Slurry Composition for Low-K Film Polishing

This application claims the benefit of Korean Patent Application No. 10-2024-0052310 filed on Apr. 18, 2024, in the Korean Intellectual Property Office, the entire disclosure of which is incorporated herein by reference for all purposes.

One or more embodiments relate to a slurry composition for low-k film polishing.

Wafers are used to form integrated circuits in microelectronic devices. Wafers contain materials such as silicon, and have areas patterned for deposition of different materials having insulating, conductive, or semi-conductive properties in the wafers. To achieve accurate patterning, the excessive amount of materials used to form layers on the wafers should be removed. Additionally, to manufacture functional and reliable circuits, it is important to manufacture flat or planar surfaces of the microelectronic wafers prior to subsequent processing. Therefore, it is necessary to remove and/or polish specific surfaces of the microelectronic device wafers.

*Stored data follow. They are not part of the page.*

/-! ### Other agents and other sites -/

/-- An access to a line moves the dirty stash entries that other groups have of it (R179): a read leaves them CLEAN, a write takes
them away. `own` is the group that makes the access. -/
def snoop (d : Dev) (own : Option Nat) (pa n : Nat) (writes : Bool) : Dev :=
  let hit (e : StashEntry) : Bool := e.dirty && lineOf pa ≤ realLine e.phys && realLine e.phys ≤ lineOf (pa + n - 1)
  let one (e : Nat × Group) : Nat × Group :=
    if some e.1 == own || !e.2.stash.any (fun x => hit x.2) then e
    else if writes then (e.1, { e.2 with stash := e.2.stash.filter (fun (x : Nat × StashEntry) => !hit x.2) })
    else (e.1, { e.2 with stash := e.2.stash.map (fun (x : Nat × StashEntry) => (x.1, if hit x.2 then { x.2 with dirty := false } else x.2)) })
  if d.groups.all (fun e => e.2.stash.isEmpty) then d else { d with groups := d.groups.map one }

/-- Whether a site is frozen and has not been migrated (R364). -/
def siteHolds (x : Site) : Bool := x.state == .frozen || x.state == .migrating

/-- Whether a site of the cluster of a core holds the accesses of its peers (R368). -/
def peerHeld (d : Dev) (core : Nat) : Bool :=
  !d.sites.all (fun e => !siteHolds e.2) && core < 128 && (sitesOf (clusterOf core)).any (fun s => siteHolds (d.site s))

/-- Whether a group on a frozen site has a stash entry of the line dirty (R368). -/
def frozenDirty (d : Dev) (pa n : Nat) : Bool :=
  !d.sites.all (fun e => !siteHolds e.2) && d.groups.any (fun e => e.2.core < 128 && siteHolds (d.site (d.siteOf e.2.core))
    && e.2.stash.any (fun x => x.2.dirty && lineOf pa ≤ realLine x.2.phys && realLine x.2.phys ≤ lineOf (pa + n - 1)))

/-- An access that needs the cluster's L2 waits while a site of the cluster is FROZEN or MIGRATING; one from outside only for a line
that the site held dirty (R368, log 88). -/
def notHeld (d : Dev) (pa n : Nat) : Res Unit :=
  if targetOf pa != .mmio && (d.peerHeld d.cur.core || d.frozenDirty pa n) then waitFor (.peer d.cur.took) else .ok ()

/-- The group that makes the accesses of the instruction at hand. -/
def accessor (d : Dev) : Option Nat := if d.cur.svc then none else some d.cur.key

/-! ### Page tables -/

/-- The index of a level in a table (R315). -/
def walkIndex (va lvl : Nat) : Nat := if lvl = 4 then fld va 48 6 else fld va (12 + 9 * lvl) 9

/-- The leaf of a valid entry (R316, R318): log2 of its page size is 12, 16, 21 or 30. -/
def leafOf (asid va lvl e : Nat) : Leaf :=
  let size := if lvl = 2 then 30 else if lvl = 1 then 21 else if flag e 7 then 16 else 12
  { asid := asid, size := size, va := va / 2 ^ size * 2 ^ size, pa := fld e 12 40 * 4096 / 2 ^ size * 2 ^ size,
    r := flag e 2, w := flag e 3, x := flag e 4, cw := flag e 5 }

/-- Why a walk gives no leaf (R317, R319): an entry that is not valid; an entry that is poisoned or cannot be read, in its line; or a
table line that the host holds and that is taken back first (R378); a read that a migration holds (R368). -/
inductive WalkFail where
  | invalid
  | unreadable (line : Nat)
  | lent (line : Nat)
  | held
  deriving DecidableEq, Repr

/-- What keeps a walk from an entry (R317, R319, R368). -/
def entryFail (d : Dev) (a : Nat) : Option WalkFail :=
  if targetOf a != .lake || d.linePoisoned (lineOf a) then some (.unreadable (lineOf a))
  else if (d.link 0).lent.contains (lineOf a) then some (.lent (lineOf a))
  else if d.peerHeld d.cur.core || d.frozenDirty a 8 then some .held
  else none

/-- A table entry read as a .md load (R319): a dirty stash entry of another group is written back (R179). -/
def readEntry (d : Dev) (a : Nat) : Except WalkFail (Nat × Dev) :=
  match d.entryFail a with
  | some f => .error f
  | none => .ok (d.ld a 8, d.snoop d.accessor a 8 false)

/-- A walk from the table `t` of level `lvl` down (R317), with the table entries it passed, deepest first. -/
def walkFrom (d : Dev) (asid va t : Nat) (seen : List WalkEntry) : Nat → Except WalkFail (Leaf × List WalkEntry × Dev)
  | 0 => do
    let (e, d) ← d.readEntry (t + 8 * walkIndex va 0)
    if !flag e 0 || fld e 52 12 != 0 || fld e 8 4 != 0 || flag e 6 || flag e 1 then .error .invalid
    else .ok (leafOf asid va 0 e, seen, d)
  | lvl + 1 => do
    let (e, d) ← d.readEntry (t + 8 * walkIndex va (lvl + 1))
    if !flag e 0 || fld e 52 12 != 0 || fld e 8 4 != 0 || flag e 6 then .error .invalid
    else if flag e 1 then
      if fld e 2 6 != 0 || 0xBFFFFFF000 < fld e 12 40 * 4096 then .error .invalid
      else
        let span := 2 ^ (12 + 9 * (lvl + 1))
        walkFrom d asid va (fld e 12 40 * 4096) (⟨asid, lvl, va / span * span, fld e 12 40 * 4096⟩ :: seen) lvl
    else if 2 < lvl + 1 || flag e 7 then .error .invalid
    else if lvl + 1 = 2 && fld e 12 18 != 0 then .error .invalid
    else if lvl + 1 = 1 && fld e 12 9 != 0 then .error .invalid
    else .ok (leafOf asid va (lvl + 1) e, seen, d)

/-- The walk cache's entry for the deepest table of an address (R320). -/
def walkHit (cl : Cluster) (asid va : Nat) : Option WalkEntry :=
  (List.range 4).findSome? (fun lvl =>
    cl.walks.find? (fun w => w.asid = asid && w.lvl = lvl && w.va = va / 2 ^ (21 + 9 * lvl) * 2 ^ (21 + 9 * lvl)))

/-- The address space of the stream that `cur` names: ASID and root table (R313). -/
def space (d : Dev) : Nat × Nat :=
  if d.cur.svc then (0, d.sptbr) else ((d.ctx d.myCtx).asid, (d.ctx d.myCtx).ptbr)

/-- A whole walk with its walk cache (R317, R320); the tables it used, with the one that the cache gave. -/
def walk (d : Dev) (asid root va : Nat) : Except WalkFail (Leaf × List WalkEntry × Dev) :=
  match walkHit (d.cluster (clusterOf d.cur.core)) asid va with
  | some w => d.walkFrom asid va w.table [w] w.lvl
  | none => d.walkFrom asid va (root * 4096) [] 4

/-- Whether a leaf maps an address of an address space. -/
def Leaf.maps (l : Leaf) (asid va : Nat) (win : Bool := false) : Bool :=
  l.win == win && l.asid == asid && l.va == va / 2 ^ l.size * 2 ^ l.size

/-- The physical address that a leaf gives. -/
def Leaf.at_ (l : Leaf) (va : Nat) : Nat := l.pa + va % 2 ^ l.size

/-- A leaf put into the first-level TLB of the core, or used there: the first of its list is the one used last (R320). -/
def fillFirst (d : Dev) (asid va : Nat) (l : Leaf) : Dev :=
  let c := d.core d.cur.core
  let other (x : Leaf) : Bool := !Leaf.maps x asid va l.win
  d.setCore d.cur.core { c with tlb := (l :: c.tlb.filter other).take 384 }

/-- A leaf put into the second-level TLB of the cluster, or used there, with the tables of its walk in the walk cache (R320). -/
def fillSecond (d : Dev) (asid va : Nat) (l : Leaf) (ws : List WalkEntry) : Dev :=
  let n := clusterOf d.cur.core
  let cl := d.cluster n
  let other (x : Leaf) : Bool := !Leaf.maps x asid va l.win
  d.setCluster n { cl with
    tlb2 := (l :: cl.tlb2.filter other).take 8192, walks := (ws ++ cl.walks.filter (fun w => !ws.contains w)).take 512 }

/-- A leaf and the tables of its walk put into both TLBs and the walk cache (R320). -/
def fillTlbs (d : Dev) (asid va : Nat) (l : Leaf) (ws : List WalkEntry) : Dev := (d.fillFirst asid va l).fillSecond asid va l ws

/-- A translation by a whole walk (R317, R320), counted as one. -/
def walked (d : Dev) (va : Nat) : Dev × Except WalkFail Leaf :=
  let (asid, root) := d.space
  match d.walk asid root va with
  | .error e => (d.count 39, .error e)
  | .ok (l, ws, d) => ((d.fillTlbs asid va l ws).count 39, .ok l)

/-- A translation through the TLBs, a walk where they miss (R319, R320), and whether a TLB gave it. A hit is a use of the TLB that it
hits alone. The device has the misses and walks counted, whether or not there is a leaf. -/
def lookup (d : Dev) (va : Nat) : Dev × Except WalkFail Leaf × Bool :=
  let (asid, _) := d.space
  let c := d.core d.cur.core
  let cl := d.cluster (clusterOf d.cur.core)
  match c.tlb.find? (Leaf.maps · asid va) with
  | some l => (if c.tlb.head? = some l then d else d.fillFirst asid va l, .ok l, true)
  | none =>
    match cl.tlb2.find? (Leaf.maps · asid va) with
    | some l => ((d.fillTlbs asid va l []).count 37, .ok l, true)
    | none =>
      let r := ((d.count 37).count 38).walked va
      (r.1, r.2, false)

/-- Check 4 of R101: the page lacks the right the access needs. -/
def rightMissing (l : Leaf) (a : Acc) : Bool :=
  match a with
  | .load => !l.r
  | .advanced => !l.r
  | .store => !l.w
  | .laneStore => !l.w
  | .atomic => !l.r || !l.w
  | .fetch => !l.x

/-- A fault with the misses and walks of its access (R320). -/
def seeing {α : Type} (d : Dev) (t : Trap) : Res α := .error (.trap { t with seen := some d.missCounts })

/-- What becomes of an access whose walk gives no leaf (R317, R319). -/
def walkStop {α : Type} (d : Dev) (field : Nat) : WalkFail → Res α
  | .invalid => d.seeing { cause := 8, addr := BitVec.ofNat 64 field }
  | .unreadable line => d.seeing { cause := 8, addr := BitVec.ofNat 64 field, poison := true, pkind := 2, pline := line }
  | .lent line => waitFor (.link 0 [line] d.cur.took)
  | .held => waitFor (.peer d.cur.took)

/-- The check of R101 that a leaf fails for an access: 4 or 5. -/
def refusal (l : Leaf) (a : Acc) : Option Nat := if rightMissing l a then some 9 else if a.writes && l.cw then some 0xA else none

/-- Checks 3 to 5 of R101 on a fresh walk: the leaf. -/
def walkCheck (d : Dev) (va : Nat) (a : Acc) (field : Nat) : Res (Leaf × Dev) :=
  match d.walked va with
  | (d1, .error e) => d1.walkStop field e
  | (d1, .ok l) =>
    match refusal l a with
    | none => .ok (l, d1)
    | some c => d1.seeing { cause := c, addr := BitVec.ofNat 64 field }

/-- Checks 3 to 5 of R101 by the page tables: the leaf. A refusal by a cached translation is tried once more on a fresh walk (R319). -/
def pageCheck (d : Dev) (va : Nat) (a : Acc) (field : Nat) : Res (Leaf × Dev) :=
  match d.lookup va with
  | (d1, .error e, _) => d1.walkStop field e
  | (d1, .ok l, cached) =>
    match refusal l a with
    | none => .ok (l, d1)
    | some c => if cached then d1.walkCheck va a field else d1.seeing { cause := c, addr := BitVec.ofNat 64 field }

/-! ### The residency window (R296) -/

/-- Whether an address lies in the residency window of the context (R296). -/
def inWindow (d : Dev) (va : Nat) : Bool :=
  let p := (d.ctx d.myCtx).resPol
  !d.cur.svc && flag p 0 && fld va 42 12 == fld p 42 12

/-- Whether the context may use a model (R292, R296). -/
def mayUse (d : Dev) (ctx id : Nat) : Bool :=
  let m := Map.get {} d.res.models (id / 2 ^ 24)
  m.valid && flag m.ctxmask.toNat ctx

/-- The home tier of a copy: Lake or Plain (R294). -/
def Copy.lakeHome (c : Copy) : Bool := !flag c.fmt 6

/-- Whether the Pond data of a copy counts (R299, R303): from the start of the drain of an eviction the copy is where it will be. -/
def Copy.pondHere (c : Copy) : Bool := c.inPond && !(c.state == .evicting && c.drain)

Chemical Mechanical Polishing (CMP) is a process in which any material is removed from a surface of a microelectronic device wafer and the surface is polished by a combination of a physical process such as polishing and a chemical process such as oxidation or chelation. In its most basic form, CMP involves applying a slurry, such as a solution of an abrasive and an active compound, to a polishing pad, which then buffs away, planarizes, and polishes the surface of the microelectronic device wafer. Additionally, in the manufacturing of integrated circuits, the CMP slurry should be capable of preferentially removing films including composite layers of metals and other materials, so that a highly flat surface may be generated on the wafer for subsequent lithography or patterning, etching, and thin film processing.

Meanwhile, due to the miniaturization and high integration of semiconductor devices, a gap between metals is narrowing, and the use of low-k materials with low dielectric constant as insulating films is increasing. However, since the low-k film has hydrophobic properties, it is difficult to secure a high removal rate with the existing polishing slurry composition.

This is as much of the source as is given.